*** Opening of Record extracts ***

/-- One item of TELEM_READ: value, code, zero; an address that is no multiple of 8 is out of range. -/
def telemItem (m : Mod) (a : Nat) : List Byte :=
  match (if a % 8 ≠ 0 then .error 0x0E01 else m.readReg .host a : Except W16 W64) with
  | .ok v => bytesOf 8 v.toNat ++ bytesOf 8 0
  | .error c => bytesOf 8 0 ++ bytesOf 2 c.toNat ++ bytesOf 6 0
def telemCmd (m : Mod) (b : List Byte) : CmdResult :=
  let n := pkPar b 0 4
  let buf := hostAt (pkBuf b)
  let out := (upto n).flatMap (fun i => m.telemItem (m.ldNat (buf + 8 * i) 8))
  .done 0 (24 * n) (bytesOf 8 m.count.toNat ++ bytesOf 8 m.count.toNat) (m.st (buf + 8 * n) out)

/-! ## Field tests (R518, R546 to R549) -/

def diesOfMask (mask : Nat) : List Nat := (upto 8).filter (fun d => decide (mask / 2 ^ d % 2 = 1))

/-- LAMP_TEST starts: on-demand tests of dies whose partition runs a job are asked of the step block. -/
def lampTest (m : Mod) (mode mask : Nat) : CmdResult :=
  let owners := (diesOfMask mask).filterMap (fun d => m.slotOfDie d)
  if owners.any (fun s => m.locked s) then .refuse m 0x0F01
  else if mode = 0 ∧ owners.any (fun s => m.jobRuns s) = true then .refuse m 0x0105
  else
    let m := { (m.setF LAMP_STATUS 0 8 mask).setF LAMP_STATUS 8 4 (mode + 1) with lampStart := m.count }
    let m := forEach m (owners.eraseDups.filter (fun s => m.jobRuns s)) (fun m s => m.modPart s (fun p => { p with lampAsk := true }))
    .wait (if mask = 0 then m.lampDone 0 else m)

/-- The dies under test whose test the host command itself ends: not those of a running job (R549). -/
def lampDies (m : Mod) : List Nat :=
  (diesOfMask (m.fld LAMP_STATUS 0 8)).filter (fun d => match m.slotOfDie d with | some s => !m.jobRuns s | none => true)

/-- The tiles and stacks of a die that belongs to a partition are scrubbed in its domain; where the die has no power its contents are lost all the same (R86, R547). -/
def lampScrubDie (m : Mod) (d : Nat) : Mod :=
  let tiles := (upto 160).map (fun i => 160 * d + i)
  let hbmStacks := (upto 4).map (fun i => 4 * d + i)
  match m.slotOfDie d with
  | none => m
  | some s =>
    if (m.part s).m2 = false then
      let m := forEach m tiles (fun m t => m.keeperDomain t (m.kslot s).domain true)
      forEach m hbmStacks (fun m k => m.startStackScrub k)
    else
      let m := forEach m tiles (fun m t => m.clearMem (scratchAt t 0) (scratchAt (t + 1) 0))
      forEach m hbmStacks (fun m k => m.clearMem (hbmAt k 0) (hbmAt k (2 ^ 36)))

/-- A die still scrubs. -/
def dieScrubs (m : Mod) (d : Nat) : Bool :=
  (upto 160).any (fun i => m.scrubbing (160 * d + i)) || (upto 4).any (fun i => (m.stack (4 * d + i)).scrubbing)

/-- The dies whose test has ended complete it once they scrub no more (R549). -/
def lampGoesOn (m : Mod) : Mod :=
  let l := (diesOfMask m.lampScrub.toNat).filter (fun d => !m.dieScrubs d)
  if l.isEmpty then m
  else
    let mask := (l.map (2 ^ ·)).sum
    ({ m with lampScrub := m.lampScrub &&& ~~~(BitVec.ofNat 8 mask) }).lampDone mask

/-- Two disabled tiles in one column of a half of a die (R25). -/
def columnSpoiled (m : Mod) (d : Nat) : Bool :=
  [2 * d, 2 * d + 1].any (fun h => (upto 8).any (fun c => decide ((m.goodRows h c).length < 10)))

*** Close of Record extracts ***

_What the exercise asks_
Your reply should hold every line from the data that contains "match", copied in full.

_Expected output_
  match (if a % 8 ≠ 0 then .error 0x0E01 else m.readReg .host a : Except W16 W64) with
  (diesOfMask (m.fld LAMP_STATUS 0 8)).filter (fun d => match m.slotOfDie d with | some s => !m.jobRuns s | none => true)
  match m.slotOfDie d with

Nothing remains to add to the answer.